-- ==== Sys2Proof/Tests/Slice0.lean ====
section
/-! SUPPORT. Tests: ill-formed commands are refused, worked cases of the book come out as the book says, and for every statement
with hypotheses a witness that meets them. Expected values are the book's; the rule is named at each test. -/
namespace Sys2Proof.Tests

open Sys2Proof.Machine

-- One theorem after another: the kernel's evaluations then do not wait for each other in many threads.
set_option Elab.async false

/-! ## Small states -/

/-- An account record: class 1, four sessions, groups A and B permitted, group A its default, the password "ab12". -/
def acct : Account :=
  { status := .live, cls := 1, sessionLimit := 4, permitted := 0x03, defaultGroup := some 0, password := 12836369,
    failedCount := 0, allotment := 100, overdraft := 0, lowThreshold := 30, bandTotals := Vector.replicate 4 0, waitTotal := 0,
    connectSeconds := 0, lastSignOn := none }

/-- Account 7 open in an entry, from slot 7, with one session. -/
def entry : OatEntry :=
  { state := .opened, account := 7, slot := 7, count := 1, acct := acct, dirty := false, retirePending := false }

/-- Reset, with the commands that follow it taken from the buses and a store of 1,024 slots attached. -/
def base : State :=
  { State.reset with
    ctl := { State.reset.ctl with attachment := .attached, capacity := 1024 }
    lc := { State.reset.lc with bus := [], params := { State.reset.lc.params with acceptingCalls := true } }
    pa := { State.reset.pa with bus := [] } }

/-- Line 5 in a phase. -/
def inPhase (p : Phase) : State := base.modLine 5 (fun r => { r with phase := p })

/-- Line 5 ADMITTED in a stage under account 7, open in entry 0. -/
def session (st : AdmittedStage) : State :=
  (base.setEntry 0 (some entry)).modLine 5 (fun r =>
    { r with phase := .admitted st, account := some 7, entryRef := some 0, selectedGroup := some 0 })

/-- Line 5 ADMITTED in a stage and port 3 of group A in a state, each naming the other. -/
def linked (st : AdmittedStage) (ps : PortState) : State :=
  ((session st).modLine 5 (fun r => { r with port := some 3 })).modPort 3 (fun x =>
    { x with group := some 0, state := ps, hostReady := true, line := some 5 })

/-- Line 5 WAITING in the queue of group A. -/
def queued : State :=
  (session .waiting).modGroup 0 (fun x => { x with queue := [{ line := 5, priority := 0, announced := 1 }] })

/-- Account 7 open in entry 0 with no session and a state. -/
def idleEntry (st : EntryState) : State := base.setEntry 0 (some { entry with state := st, count := 0 })

/-- The store with account 7 in slot 7. -/
def stored : State := { base with store := storeSlot [] 7 (encodeSlot .inUse 7 acct), ctl := { base.ctl with inUse := 1 } }

/-- The same state with the rotation pointing at a class. -/
def turnOf (c : RotationClass) (s : State) : State := { s with ctl := { s.ctl with rotation := c } }

/-- The same state with a store operation in progress. -/
def doing (o : Operation) (s : State) : State := { s with ctl := { s.ctl with inProgress := some o } }

/-- Whether a command gives a next state with a property. -/
def nextHas (o : Host.Outcome State Fault Refusal) (p : State → Bool) : Bool :=
  match o with
  | .next t => p t
  | .fault _ => false
  | .refused _ => false

theorem base_entries : ∀ e : EntryNo, base.entry e = none := by decide +kernel
theorem stored_entries : ∀ e : EntryNo, stored.entry e = none := by decide +kernel
theorem session_entries : ∀ st : AdmittedStage, ∀ k : EntryNo, k ≠ 0 → (session st).entry k = none := by
  intro st; cases st <;> decide +kernel
theorem idleEntry_entries : ∀ st : EntryState, ∀ k : EntryNo, k ≠ 0 → (idleEntry st).entry k = none := by
  intro st; cases st <;> decide +kernel

/-- No entry holds an account where no entry holds any. -/
theorem none_holds {s : State} (h : ∀ e, s.entry e = none) (p : OatEntry → Prop) : ∀ e x, s.entry e = some x → p x :=
  fun e x hx => by rw [h e] at hx; cases hx

/-- The only entry in use is entry 0. -/
theorem only_zero {s : State} (h : ∀ k, k ≠ 0 → s.entry k = none) (n : Nat) :
    ∀ k y, s.entry k = some y → y.account = n → k = (0 : EntryNo) :=
  fun k y hy _ => Classical.byContradiction fun hk => by rw [h k hk] at hy; cases hy

/-! ## Ill-formed commands are refused -/

def tooLong : NewAccount :=
  { account := 7, cls := 0, sessionLimit := 1, permitted := 1, defaultGroup := 1, allotment := 5, lowThreshold := 1 }

def illFormedEvents : List Instr :=
  [.powerOnReset 0 (List.replicate 41 true), .secondEvent { moments := [.step 3, .step 3] }, .ring 128, .carrierOn 128, .carrierOff 128,
    .lineRxChar 128 65, .rxBreak 128, .txDone 128, .storeOperationComplete [.left (List.replicate 39 0)],
    .storeOperationComplete [.mixed (List.replicate 41 true)],
    .secondEvent { moments := [.storeOperationComplete [.left (List.replicate 39 0)]] }, .frameRejected 0 (List.replicate 256 0),
    .unknownRequest 0 (List.replicate 256 0)]

def illFormedStoreRequests : List Instr :=
  [.attachStore 256 0, .attachStore 0 256, .addAccount { tooLong with account := 16777216 },
    .addAccount { tooLong with cls := 256 }, .addAccount { tooLong with sessionLimit := 256 },
    .addAccount { tooLong with permitted := 256 }, .addAccount { tooLong with defaultGroup := 256 },
    .addAccount { tooLong with allotment := 16777216 }, .addAccount { tooLong with lowThreshold := 65536 },
    .setPassword 16777216 [], .setPassword 7 (List.replicate 9 65), .changeAccount 16777216 {},
    .changeAccount 7 { cls := some 256 }, .changeAccount 7 { sessionLimit := some 256 },
    .changeAccount 7 { permitted := some 256 }, .changeAccount 7 { defaultGroup := some 256 },
    .changeAccount 7 { lowThreshold := some 65536 }, .changeAccount 7 { status := some 256 }, .grant 16777216 1,
    .grant 7 16777216, .revoke 16777216 1, .revoke 7 16777216, .forgive 16777216, .readAccount 16777216,
    .readSlots 65536 1, .readSlots 0 256, .readAndClearTotals 16777216, .replaceSlot 65536 (List.replicate 40 0),
    .replaceSlot 0 (List.replicate 39 0), .retire 16777216, .discardOpen 16777216]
----
• What you need to do: Throughout the records above, find the lines in which the word "idleEntry" appears and return them.

• Result below:
def idleEntry (st : EntryState) : State := base.setEntry 0 (some { entry with state := st, count := 0 })
theorem idleEntry_entries : ∀ st : EntryState, ∀ k : EntryNo, k ≠ 0 → (idleEntry st).entry k = none := by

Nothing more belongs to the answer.